* [Problem to solve]:
Go through the listing and pick out each line with the word "true" in it.

◇ ◇ ◇ ◇ ◇ ◇ ◇

/-- Registers of 12_timetable_and_time.md. -/
def rows12a : List RegRow := [
  ⟨"TT_CTL", 0xA0000, 1, 0, 1, 0, [⟨F.TT_CTL_RUN, .rw, 0, false⟩, ⟨F.TT_CTL_SWAP_REQ, .w1s, 0, false⟩, ⟨F.TT_CTL_SWAP_AT, .rw, 0, false⟩, ⟨F.TT_CTL_SWAPNOW, .wo, 0, false⟩, ⟨F.TT_CTL_NTC_Q, .rw, 1, true⟩]⟩,
  ⟨"TT_STAT", 0xA0004, 1, 0, 1, 0, [⟨F.TT_STAT_RUNNING, .ro, 0, false⟩, ⟨F.TT_STAT_ACTIVE, .ro, 0, false⟩, ⟨F.TT_STAT_PENDING, .ro, 0, false⟩, ⟨F.TT_STAT_OVERRUN, .w1c, 0, false⟩, ⟨F.TT_STAT_PENDREF, .w1c, 0, false⟩, ⟨F.TT_STAT_CFGREF, .w1c, 0, false⟩, ⟨F.TT_STAT_LATE, .w1c, 0, false⟩, ⟨F.TT_STAT_RXREF, .w1c, 0, false⟩, ⟨F.TT_STAT_SKIP, .w1c, 0, false⟩]⟩,
  ⟨"TT_T0_LO", 0xA0008, 1, 0, 1, 0, [⟨F.TT_T0_LO_T0, .rw, 0, false⟩]⟩,
  ⟨"TT_T0_HI", 0xA000C, 1, 0, 1, 0, [⟨F.TT_T0_HI_T0, .rw, 0, false⟩]⟩,
  ⟨"TT_CYCLE", 0xA0010, 1, 0, 1, 0, [⟨F.TT_CYCLE_NS, .rw, 0, false⟩]⟩,
  ⟨"TT_CNUM", 0xA0014, 1, 0, 1, 0, [⟨F.TT_CNUM_K, .ro, 0, false⟩]⟩,
  ⟨"TT_SWAPC", 0xA0018, 1, 0, 1, 0, [⟨F.TT_SWAPC_K, .rw, 0, false⟩]⟩,
  ⟨"TT_HOPS", 0xA001C, 1, 0, 1, 0, [⟨F.TT_HOPS_HOPS, .rwl, 0xFFF, false⟩]⟩,
  ⟨"TT_RX_A", 0xA0100, 32, 8, 1, 0, [⟨F.TT_RX_A_SRC, .rwl, 0, false⟩, ⟨F.TT_RX_A_EN, .rwl, 0, false⟩]⟩,
  ⟨"TT_RX_B", 0xA0104, 32, 8, 1, 0, [⟨F.TT_RX_B_BASE, .rwl, 0, false⟩, ⟨F.TT_RX_B_LIMIT, .rwl, 0, false⟩]⟩,
  ⟨"LTICK_LO", 0xA0400, 1, 0, 1, 0, [⟨F.LTICK_LO_TICK, .ro, 0, false⟩]⟩,
  ⟨"LTICK_HI", 0xA0404, 1, 0, 1, 0, [⟨F.LTICK_HI_TICK, .ro, 0, false⟩]⟩,
  ⟨"ITB_NOW_LO", 0xA0440, 4, 0x40, 1, 0, [⟨F.ITB_NOW_LO_NOW, .ro, 0, false⟩]⟩,
  ⟨"ITB_NOW_HI", 0xA0444, 4, 0x40, 1, 0, [⟨F.ITB_NOW_HI_NOW, .ro, 0, false⟩]⟩,
  ⟨"ITB_NOW_TOP", 0xA0448, 4, 0x40, 1, 0, [⟨F.ITB_NOW_TOP_NOW, .ro, 0, false⟩]⟩,
  ⟨"ITB_INC_LO", 0xA044C, 4, 0x40, 1, 0, [⟨F.ITB_INC_LO_INC, .rw, 0x33333333, false⟩]⟩,
  ⟨"ITB_INC_HI", 0xA0450, 4, 0x40, 1, 0, [⟨F.ITB_INC_HI_INC, .rw, 3, false⟩]⟩,
  ⟨"ITB_STEP_LO", 0xA0454, 4, 0x40, 1, 0, [⟨F.ITB_STEP_LO_STEP, .wo, 0, false⟩]⟩,
  ⟨"ITB_STEP_HI", 0xA0458, 4, 0x40, 1, 0, [⟨F.ITB_STEP_HI_STEP, .wo, 0, false⟩]⟩,
  ⟨"ITB_STEP_TOP", 0xA045C, 4, 0x40, 1, 0, [⟨F.ITB_STEP_TOP_STEP, .wo, 0, false⟩]⟩,
  ⟨"ITB_CTL", 0xA0460, 4, 0x40, 1, 0, [⟨F.ITB_CTL_CFGREF, .w1c, 0, false⟩, ⟨F.ITB_CTL_STEPPED, .w1c, 0, false⟩]⟩,
  ⟨"VD_NOW_LO", 0xA0600, 16, 0x40, 1, 0, [⟨F.VD_NOW_LO_NOW, .ro, 0, false⟩]⟩,
  ⟨"VD_NOW_HI", 0xA0604, 16, 0x40, 1, 0, [⟨F.VD_NOW_HI_NOW, .ro, 0, false⟩]⟩,
  ⟨"VD_NOW_TOP", 0xA0608, 16, 0x40, 1, 0, [⟨F.VD_NOW_TOP_NOW, .ro, 0, false⟩]⟩]

/-- Registers of 12_timetable_and_time.md. -/
def rows12b : List RegRow := [
  ⟨"VD_BASE_LO", 0xA060C, 16, 0x40, 1, 0, [⟨F.VD_BASE_LO_BASE, .rw, 0, false⟩]⟩,
  ⟨"VD_BASE_HI", 0xA0610, 16, 0x40, 1, 0, [⟨F.VD_BASE_HI_BASE, .rw, 0, false⟩]⟩,
  ⟨"VD_BASE_TOP", 0xA0614, 16, 0x40, 1, 0, [⟨F.VD_BASE_TOP_BASE, .rw, 0, false⟩]⟩,
  ⟨"VD_ANCHOR_LO", 0xA0618, 16, 0x40, 1, 0, [⟨F.VD_ANCHOR_LO_ANCHOR, .rw, 0, false⟩]⟩,
  ⟨"VD_ANCHOR_HI", 0xA061C, 16, 0x40, 1, 0, [⟨F.VD_ANCHOR_HI_ANCHOR, .rw, 0, false⟩]⟩,
  ⟨"VD_RATE_LO", 0xA0620, 16, 0x40, 1, 0, [⟨F.VD_RATE_LO_RATE, .rw, 0x33333333, false⟩]⟩,
  ⟨"VD_RATE_HI", 0xA0624, 16, 0x40, 1, 0, [⟨F.VD_RATE_HI_RATE, .rw, 0x333, false⟩]⟩,
  ⟨"VD_CTL", 0xA0628, 16, 0x40, 1, 0, [⟨F.VD_CTL_LOAD, .wo, 0, false⟩, ⟨F.VD_CTL_FOLLOW, .rw, 0, false⟩, ⟨F.VD_CTL_ITB, .rw, 0, false⟩]⟩,
  ⟨"TM_CTL", 0xA0A00, 1, 0, 1, 0, [⟨F.TM_CTL_GM, .rw, 0, false⟩, ⟨F.TM_CTL_HOST, .rw, 0, false⟩, ⟨F.TM_CTL_SYNCED, .rw, 0, false⟩, ⟨F.TM_CTL_TIE_EN, .rw, 0, false⟩, ⟨F.TM_CTL_NTC_Q, .rw, 1, true⟩]⟩,
  ⟨"TM_CFG", 0xA0A04, 1, 0, 1, 0, [⟨F.TM_CFG_GPRI, .rwl, 0x80, false⟩, ⟨F.TM_CFG_BPER, .rwl, 0x3E8, false⟩]⟩,
  ⟨"TM_STAT", 0xA0A08, 1, 0, 1, 0, [⟨F.TM_STAT_PARENT, .ro, 3, false⟩, ⟨F.TM_STAT_STEPS, .ro, 0xFFFF, false⟩]⟩,
  ⟨"TM_GM", 0xA0A0C, 1, 0, 1, 0, [⟨F.TM_GM_GMID, .ro, 0xFFFF, false⟩, ⟨F.TM_GM_GPRI, .ro, 0xFF, false⟩]⟩,
  ⟨"TM_SERVO", 0xA0A10, 1, 0, 1, 0, [⟨F.TM_SERVO_KP, .rw, 0x20, false⟩, ⟨F.TM_SERVO_KI, .rw, 2, false⟩]⟩,
  ⟨"TM_P_BCN", 0xA0A40, 3, 0x20, 1, 0, [⟨F.TM_P_BCN_STEPS, .ro, 0xFFFF, false⟩, ⟨F.TM_P_BCN_GPRI, .ro, 0, false⟩, ⟨F.TM_P_BCN_VALID, .ro, 0, false⟩, ⟨F.TM_P_BCN_GM, .ro, 0, false⟩, ⟨F.TM_P_BCN_ELIG, .ro, 0, false⟩]⟩,
  ⟨"TM_P_GM", 0xA0A44, 3, 0x20, 1, 0, [⟨F.TM_P_GM_GMID, .ro, 0, false⟩, ⟨F.TM_P_GM_KEY, .ro, 0, false⟩]⟩,
  ⟨"TM_P_MPD", 0xA0A48, 3, 0x20, 1, 0, [⟨F.TM_P_MPD_PS, .ro, 0, false⟩]⟩,
  ⟨"TM_P_OFS_LO", 0xA0A4C, 3, 0x20, 1, 0, [⟨F.TM_P_OFS_LO_OFS, .ro, 0, false⟩]⟩,
  ⟨"TM_P_OFS_HI", 0xA0A50, 3, 0x20, 1, 0, [⟨F.TM_P_OFS_HI_OFS, .ro, 0, false⟩]⟩,
  ⟨"TM_P_SEQ", 0xA0A54, 3, 0x20, 1, 0, [⟨F.TM_P_SEQ_SEQ, .ro, 0, false⟩, ⟨F.TM_P_SEQ_STEPPED, .ro, 0, false⟩]⟩,
  ⟨"TT_ENT_W0", 0xA1000, 2, 0x1000, 256, 0x10, [⟨F.TT_ENT_W0_OFFSET, .rw, 0, false⟩, ⟨F.TT_ENT_W0_REP, .rw, 0, false⟩, ⟨F.TT_ENT_W0_EN, .rw, 0, false⟩]⟩,
  ⟨"TT_ENT_W1", 0xA1004, 2, 0x1000, 256, 0x10, [⟨F.TT_ENT_W1_DST, .rw, 0, false⟩, ⟨F.TT_ENT_W1_MC, .rw, 0, false⟩, ⟨F.TT_ENT_W1_LENW, .rw, 0, false⟩, ⟨F.TT_ENT_W1_PHASE, .rw, 0, false⟩]⟩,
  ⟨"TT_ENT_W2", 0xA1008, 2, 0x1000, 256, 0x10, [⟨F.TT_ENT_W2_SOFF, .rw, 0, false⟩]⟩,
  ⟨"TT_ENT_W3", 0xA100C, 2, 0x1000, 256, 0x10, [⟨F.TT_ENT_W3_DOFF, .rw, 0, false⟩]⟩]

◇ ◇ ◇ ◇ ◇ ◇ ◇

* [Written response]:
  ⟨"TT_CTL", 0xA0000, 1, 0, 1, 0, [⟨F.TT_CTL_RUN, .rw, 0, false⟩, ⟨F.TT_CTL_SWAP_REQ, .w1s, 0, false⟩, ⟨F.TT_CTL_SWAP_AT, .rw, 0, false⟩, ⟨F.TT_CTL_SWAPNOW, .wo, 0, false⟩, ⟨F.TT_CTL_NTC_Q, .rw, 1, true⟩]⟩,
  ⟨"TM_CTL", 0xA0A00, 1, 0, 1, 0, [⟨F.TM_CTL_GM, .rw, 0, false⟩, ⟨F.TM_CTL_HOST, .rw, 0, false⟩, ⟨F.TM_CTL_SYNCED, .rw, 0, false⟩, ⟨F.TM_CTL_TIE_EN, .rw, 0, false⟩, ⟨F.TM_CTL_NTC_Q, .rw, 1, true⟩]⟩,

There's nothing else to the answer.